Adaptive Robust Confidence Intervals
Yuetian Luo, Chao Gao

TL;DR
This paper develops adaptive confidence intervals under contamination models, revealing that their optimal length depends on the distribution shape and can be exponentially wider than non-adaptive intervals, with a construction based on simultaneous quantile uncertainty.
Contribution
It introduces a method for constructing optimal adaptive robust confidence intervals that account for unknown contamination levels and distribution shapes.
Findings
Adaptive intervals are exponentially wider than non-adaptive ones.
Optimal construction uses simultaneous quantile uncertainty quantification.

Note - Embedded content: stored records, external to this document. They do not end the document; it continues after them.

theorem arithmeticResult_rounds {x : Exact} (hd : 0 < x.den) (hx : x.value ≠ 0) (hadjust : Adjustable fmt x.value)
    (he : HasExponent x.value e) : Rounds fmt ctl x.value false e (arithmeticResult fmt ctl x) := by
  have hn := (Exact.num_ne_zero_iff hd).mpr hx
  obtain ⟨hlow, hhigh⟩ := Exact.exponent_spec hn hd
  obtain ⟨hmin, hmax⟩ := hadjust
  rw [HasExponent, powerOfTwo_eq, powerOfTwo_eq, magnitude_eq, x.abs_value] at he
  rw [x.abs_value] at hmin hmax
  obtain rfl : x.exponent = e := exponent_unique hlow hhigh he.1 he.2
  have hbelow := (zpow_lt_zpow_iff_right₀ (show (1 : Rat) < 2 by norm_num)).mp (hmin.trans_lt hhigh)
  have habove := (zpow_lt_zpow_iff_right₀ (show (1 : Rat) < 2 by norm_num)).mp (hlow.trans_lt hmax)
  rw [arithmeticResult, if_neg hn]
  exact roundNonzero_rounds hfmt hn hd (by omega) (by omega)

theorem RoundedOnce.negate {x y : Rat} {v : Dword} {o : FpOutcome} (h : RoundedOnce fmt ctl x false e y v o) :
    RoundedOnce fmt ctl x true e y (fpNegate v) (negateOutcome o) := by
  obtain ⟨hnan, _⟩ := class_negate v
  have hvalues := overflow_values hfmt (decide (x < 0))
  have hsign := h.sign
  have hover := h.overflowed
  have hfprf := h.fprf
  rw [Bool.bne_false] at hsign hover hfprf
  rw [negateOutcome_of h.value h.notNaN]
  refine ⟨h.rounds, rfl, hnan.trans h.notNaN, ?_, fun hw => ?_, fun hw => ?_, ?_, h.raised, h.fi, h.fr⟩
  · rw [fpSign_negate, hsign, Bool.bne_true]
  · rw [realOf_negate, h.real hw]
    simp
  · rw [hover hw, Bool.bne_true]
    split
    · exact hvalues.1.2.2
    · exact hvalues.2.2.2
  · rw [Bool.bne_true]
    dsimp only
    rw [hfprf, Option.map_some]
    split
    · rw [negateFprf_classBits]
    · rw [negateFprf_fprfOf]

theorem Rounds.negatedIf {x : Rat} {o : FpOutcome} (h : Rounds fmt ctl x false e o) (negate : Bool) :
    Rounds fmt ctl x negate e (negatedIf negate o) := by
  obtain ⟨y, v, h⟩ := h
  cases negate
  · exact ⟨y, v, h⟩
  · exact ⟨y, _, h.negate hfmt⟩

/-! ### Each operation -/

variable {a b c : Dword} (ha : FormatNumber fmt a) (hb : FormatNumber fmt b) (hc : FormatNumber fmt c)

/-- The sum of two numbers, rounded once. -/
theorem add_rounds (ha : FormatNumber fmt a) (hb : FormatNumber fmt b) {x : Rat} (hsum : x = realOf a + realOf b)
    (hx : x ≠ 0) (he : HasExponent x e) :
    Rounds fmt ctl x false e (arithmeticResult fmt ctl ((exactOf a).add (exactOf b) ctl.rn)) := by
  have hvalue := Exact.add_value (exactOf_den_pos a) (exactOf_den_pos b) ctl.rn
  rw [← realOf_eq_value, ← realOf_eq_value, ← hsum] at hvalue
  have hadjust : Adjustable fmt x := hsum ▸ FormatNumber.add_adjustable hfmt ha hb (hsum ▸ hx)
  rw [← hvalue] at hx he hadjust ⊢
  exact arithmeticResult_rounds hfmt (Nat.mul_pos (exactOf_den_pos a) (exactOf_den_pos b)) hx hadjust he

include ha hb

theorem fpAdd_rounds (hx : realOf a + realOf b ≠ 0) (he : HasExponent (realOf a + realOf b) e) :
    Rounds fmt ctl (realOf a + realOf b) false e (fpAdd fmt a b ctl) := by
  rw [fpAdd_finite fmt ctl ha.1 hb.1]
  exact add_rounds hfmt ha hb rfl hx he

theorem fpSub_rounds (hx : realOf a - realOf b ≠ 0) (he : HasExponent (realOf a - realOf b) e) :
    Rounds fmt ctl (realOf a - realOf b) false e (fpSub fmt a b ctl) := by
  rw [fpSub_finite fmt ctl ha.1 hb.1]
  exact add_rounds hfmt ha (hb.addend true) (by rw [realOf_addend, sub_eq_add_neg]; rfl) hx he

theorem fpMul_rounds (hx : realOf a * realOf b ≠ 0) (he : HasExponent (realOf a * realOf b) e) :
    Rounds fmt ctl (realOf a * realOf b) false e (fpMul fmt a b ctl) := by
  have hvalue := Exact.mul_value (exactOf a) (exactOf b)
  rw [← realOf_eq_value, ← realOf_eq_value] at hvalue
  have hadjust := FormatNumber.mul_adjustable hfmt ha hb hx
  rw [fpMul_finite fmt ctl ha.1 hb.1]
  rw [← hvalue] at hx he hadjust ⊢
  exact arithmeticResult_rounds hfmt (Nat.mul_pos (exactOf_den_pos a) (exactOf_den_pos b)) hx hadjust he

theorem fpDiv_rounds (hx : realOf a / realOf b ≠ 0) (he : HasExponent (realOf a / realOf b) e) :
    Rounds fmt ctl (realOf a / realOf b) false e (fpDiv fmt a b ctl) := by
  obtain ⟨_, hb0⟩ := div_ne_zero_iff.mp hx
  have hz : fpIsZero b = false := Bool.eq_false_iff.mpr fun h => hb0 ((realOf_eq_zero_iff b).mpr h)
  have hnum : (exactOf b).num ≠ 0 := (Exact.num_ne_zero_iff (exactOf_den_pos b)).mpr hb0
  have hvalue := Exact.div_value (exactOf a) (exactOf b)
  rw [← realOf_eq_value, ← realOf_eq_value] at hvalue
  have hadjust := FormatNumber.div_adjustable hfmt ha hb hx
  rw [fpDiv_finite fmt ctl ha.1 hb.1 hz]
  rw [← hvalue] at hx he hadjust ⊢
  exact arithmeticResult_rounds hfmt (Nat.mul_pos (exactOf_den_pos a) (Nat.pos_of_ne_zero hnum)) hx hadjust he

include hc

theorem fpMulAdd_rounds (subtract negate : Bool) {x : Rat}
    (hsum : x = realOf a * realOf c + if subtract then -realOf b else realOf b) (hx : x ≠ 0) (he : HasExponent x e) :
    Rounds fmt ctl x negate e (fpMulAdd fmt subtract negate a c b ctl) := by
  have hd : 0 < ((exactOf a).mul (exactOf c)).den := Nat.mul_pos (exactOf_den_pos a) (exactOf_den_pos c)
  have hvalue := Exact.add_value hd (exactOf_den_pos (if subtract then fpNegate b else b)) ctl.rn
  rw [Exact.mul_value, ← realOf_eq_value, ← realOf_eq_value, ← realOf_eq_value] at hvalue
  rw [← realOf_addend] at hsum
  have hadjust : Adjustable fmt x := hsum ▸ FormatNumber.mulAdd_adjustable hfmt ha (hb.addend subtract) hc (hsum ▸ hx)
  rw [← hsum] at hvalue
  rw [fpMulAdd_finite fmt ctl subtract negate ha.1 hb.1 hc.1]
  refine Rounds.negatedIf hfmt ?_ negate
  rw [← hvalue] at hx he hadjust ⊢
  exact arithmeticResult_rounds hfmt (Nat.mul_pos hd (exactOf_den_pos _)) hx hadjust he

end

/-- Rounding any double to single (R270). -/
theorem fpRoundSingle_rounds {b : Dword} {ctl : FpControl} {e : Int} (hb : Finite b) (hx : realOf b ≠ 0)
    (he : HasExponent (realOf b) e) : Rounds singleFormat ctl (realOf b) false e (fpRoundSingle b ctl) := by
  have hz : fpIsZero b = false := Bool.eq_false_iff.mpr fun h => hx ((realOf_eq_zero_iff b).mpr h)
  rw [fpRoundSingle_finite ctl hb hz]
  exact arithmeticResult_rounds (.inr rfl) (exactOf_den_pos b) hx
    (hb.inRange.adjustable hx (by decide) (by decide)) he

end Sys2Proof.Machine
end

section
namespace Sys2Proof.Machine

/-! ## Overflow, underflow and inexact results of every arithmetic instruction -/

/-- OX, UX and XX under their conditions, bit by bit. -/
theorem bit_roundingFlags (overflow underflow inexact : Bool) {k : Nat} (hk : k < 32) :
    bit ((if overflow then fpOX else 0) ||| (if underflow then fpUX else 0) ||| (if inexact then fpXX else 0)) k =
      (decide (k = 3) && overflow || decide (k = 4) && underflow || decide (k = 6) && inexact) := by
  obtain ⟨hox, hux, _, hxx, _⟩ := bit_exceptionMask hk
  rw [bit_or, bit_or, bit_ite_mask, bit_ite_mask, bit_ite_mask, hox, hux, hxx, Bool.decide_eq_true, Bool.decide_eq_true,
    Bool.decide_eq_true, Bool.and_comm overflow, Bool.and_comm underflow, Bool.and_comm inexact]

/-- The exceptions of a rounding: OX, UX and XX, and nothing else. -/
theorem FloatWritten.rounded_flags {s t : State} {d : BitVec 5} {rc overflow underflow inexact : Bool} {o : FpOutcome}
    (h : FloatWritten s t d rc o)
    (hraised : o.raised = (if overflow then fpOX else 0) ||| (if underflow then fpUX else 0) ||| (if inexact then fpXX else 0)) :
    bit t.fpscr 3 = (bit s.fpscr 3 || overflow) ∧ bit t.fpscr 4 = (bit s.fpscr 4 || underflow) ∧
      bit t.fpscr 6 = (bit s.fpscr 6 || inexact) ∧ BitsKept s.fpscr t.fpscr 5 1 ∧ BitsKept s.fpscr t.fpscr 7 6 ∧
      BitsKept s.fpscr t.fpscr 21 11 := by
  have hother : ∀ k, k < 32 → k ≠ 3 → k ≠ 4 → k ≠ 6 → bit o.raised k = false := fun k hk h3 h4 h6 => by
    rw [hraised, bit_roundingFlags _ _ _ hk]
    simp [h3, h4, h6]
  rw [h.fpscr]
  refine ⟨?_, ?_, ?_, ?_, ?_, ?_⟩
  · rw [bit_fpUpdate_exception _ _ (by decide), hraised, bit_roundingFlags _ _ _ (by omega)]
    simp
  · rw [bit_fpUpdate_exception _ _ (by decide), hraised, bit_roundingFlags _ _ _ (by omega)]
    simp
  · rw [bit_fpUpdate_exception _ _ (by decide), hraised, bit_roundingFlags _ _ _ (by omega)]
    simp
  · exact fpUpdate_kept _ _ (by omega) fun k _ _ _ => hother k (by omega) (by omega) (by omega) (by omega)
  · exact fpUpdate_kept _ _ (by omega) fun k _ _ _ => hother k (by omega) (by omega) (by omega) (by omega)
  · exact fpUpdate_kept _ _ (by omega) fun k _ _ _ => hother k (by omega) (by omega) (by omega) (by omega)

/-- An instruction whose outcome is `x` rounded once, and negated where `neg`. -/
def RoundsInstr (s : State) (i : Instr) (d : BitVec 5) (rc : Bool) (fmt : Format) (x : Rat) (neg : Bool) (e : Int) :
    Prop :=
  ∃ (single : Bool) (operands : List Dword) (compute : FpControl → FpOutcome),
    exec i s = floatArith s single d operands rc compute ∧ (single = true → operands.all isSingle = true) ∧
      ∀ ctl, Rounds fmt ctl x neg e (compute ctl)

theorem RoundsInstr.completes {s : State} {i : Instr} {d : BitVec 5} {rc neg : Bool} {fmt : Format} {x : Rat} {e : Int}
    (h : RoundsInstr s i d rc fmt x neg e) (hq : s.FloatQuiet) (hni : bit s.fpscr 29 = false) :
    Completes (exec i s) fun t => ∃ free y v o, FloatWritten s t d rc o ∧
      RoundedOnce fmt (fpControl s.fpscr free) x neg e y v o := by
  obtain ⟨single, operands, compute, hexec, hsingle, hcompute⟩ := h
  rw [hexec]
  refine (floatArith_computed hq hni hsingle d rc compute).imp fun t ht => ?_
  obtain ⟨y, v, hround⟩ := hcompute (fpControl s.fpscr (bit (s.fresh 1) 0))
  exact ⟨_, y, v, _, ht, hround⟩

Distribution shape critically affects the interval length.
Abstract
This paper studies the construction of adaptive confidence intervals under Huber's contamination model when the contamination proportion is unknown. For the robust confidence interval of a Gaussian mean, we show that the optimal length of an adaptive interval must be exponentially wider than that of a non-adaptive one. An optimal construction is achieved through simultaneous uncertainty quantification of quantiles at all levels. The results are further extended beyond the Gaussian location model by addressing a general family of robust hypothesis testing. In contrast to adaptive robust estimation, our findings reveal that the optimal length of an adaptive robust confidence interval critically depends on the distribution's shape.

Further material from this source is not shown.